• **Work instruction**
In the records below, begin at the line containing "let s1 := doubtEngineJob" and end at the line containing "def logFailure (s"; quote every line in that span exactly, including both boundary lines, and no others.

• **Saved data entries**
--- START ---
/-- The job that maps engine n, by handle, carries the check source of doubt until it ends (R336). -/
def doubtEngineJob (s : State) (n : Nat) : State :=
  match s.jobs.find? (fun j => j.lv.any (fun p => p.2 == n)) with
  | some j => { s with checkJobs := j.handle :: s.checkJobs.filter (fun h => h != j.handle) }
  | none => s

/-- An engine with a fault is fenced when the job that maps it ends, at once where none does (R336). -/
def fenceLater (s : State) (n : Nat) : State :=
  if s.jobs.any (fun j => j.lv.any (fun p => p.2 == n)) then { s with veFaulty := n :: s.veFaulty.filter (fun m => m != n) } else fenceVe s n 1

/-- The outcome of an engine's full year (R336). -/
def engineOutcome (s : State) (d : Decision) : State :=
  let n := d.unit
  if d.failed = 0 then closeDecision s d 1 0xFF
  else if d.failed = 2 ^ 7 then
    let s1 := doubtEngineJob (closeDecision s d 2 0xFF) n
    fenceLater { s1 with resStopped := n :: s1.resStopped.filter (fun m => m != n) } n
  else fenceLater (doubtEngineJob (closeDecision s d 3 0xFF) n) n

/-! ### Slices (R327 to R336) -/

/-- A known-answer failure is recorded (Table 13.6). -/
def logFailure (s : State) (inst m : Nat) : State := s.log 0x09 9 0x130000 inst (2 ^ m)

/-- A set fails on an array: doubtful until the outcome of its repeat (R335), which an open decision puts off (R337). -/
def arraySetFailed (s : State) (n m : Nat) : State :=
  let s1 := logFailure s n m
  match s1.decision false n with
  | some d => showDoubt ((setDecision s1 { d with failed := d.failed ||| 2 ^ m }).setFld (Fd.KAT_ARRAY_FAILED n) 1) n
  | none => repeatSets s1 n (2 ^ m)

/-- A set passes on an array in its rotation; a whole year ends its being overdue (R313). -/
def arraySetPassed (s : State) (n m : Nat) : State :=
  let s1 := s.setFld (Fd.KAT_ARRAY_PASSED n) (s.fld (Fd.KAT_ARRAY_PASSED n) ||| 2 ^ m)
  if s1.fld (Fd.KAT_ARRAY_PASSED n) = 0xFFF then
    showDoubt ({ s1 with yearWait := s1.yearWait.filter (fun k => k != n) }.setFld (Fd.KAT_ARRAY_KAT_OVERDUE n) 0) n
  else s1

/-- A set ends on an array in its rotation, or as the repeat of a failed one (R335). -/
def arraySet (s : State) (n m : Nat) (passed : Bool) : State :=
  match s.decision false n with
  | some d =>
    if d.step = 4 ∧ bitOf d.failed m = true then
      if passed then
        if d.failed = 2 ^ m then arraySetPassed (arrayOutcome s d 1 0xFF) n m
        else arraySetPassed (setDecision s { d with failed := d.failed - 2 ^ m }) n m
      else arrayOutcome s d (if d.failed = 2 ^ 7 then 2 else 3) 0xFF
    else if passed then arraySetPassed s n m else arraySetFailed s n m
  | none => if passed then arraySetPassed s n m else arraySetFailed s n m

/-- A set ends on a vector engine; in a decision it counts for the full year (R336). `row` holds the sets done. -/
def engineSet (s : State) (n m : Nat) (passed : Bool) : State :=
  let s1 := if passed then s.setFld (Fd.KAT_VE_PASSED n) (s.fld (Fd.KAT_VE_PASSED n) ||| 2 ^ m) else logFailure s n m
  match s1.decision true n with
  | some d =>
    let e := { d with row := d.row ||| 2 ^ m, failed := if passed then d.failed else d.failed ||| 2 ^ m }
    if e.row = 0xFFF then engineOutcome s1 e else setDecision s1 e
  | none =>
    if passed then s1
    else
      let d : Decision := ⟨n, true, 5, 0, 0, 0, 0, 0, [], none⟩
      { s1 with decisions := s1.decisions ++ [d] }.setFld (Fd.KAT_VE_DECISION n) 1

/-- KAT_RUN commands pending on a unit, with what `aux` holds of each: sets left (11:0), failed (23:12), bit 24 once the unit
has been fenced since. -/
def runsOf (s : State) (kind inst : Nat) : List Cmd :=
  s.cmds.filter (fun c => c.opcode == 0x50 && c.phase == .executing && c.pkt.p1.toNat == kind + 256 * inst)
--- END ---
• **Task solution**
    let s1 := doubtEngineJob (closeDecision s d 2 0xFF) n
    fenceLater { s1 with resStopped := n :: s1.resStopped.filter (fun m => m != n) } n
  else fenceLater (doubtEngineJob (closeDecision s d 3 0xFF) n) n

/-! ### Slices (R327 to R336) -/

/-- A known-answer failure is recorded (Table 13.6). -/
def logFailure (s : State) (inst m : Nat) : State := s.log 0x09 9 0x130000 inst (2 ^ m)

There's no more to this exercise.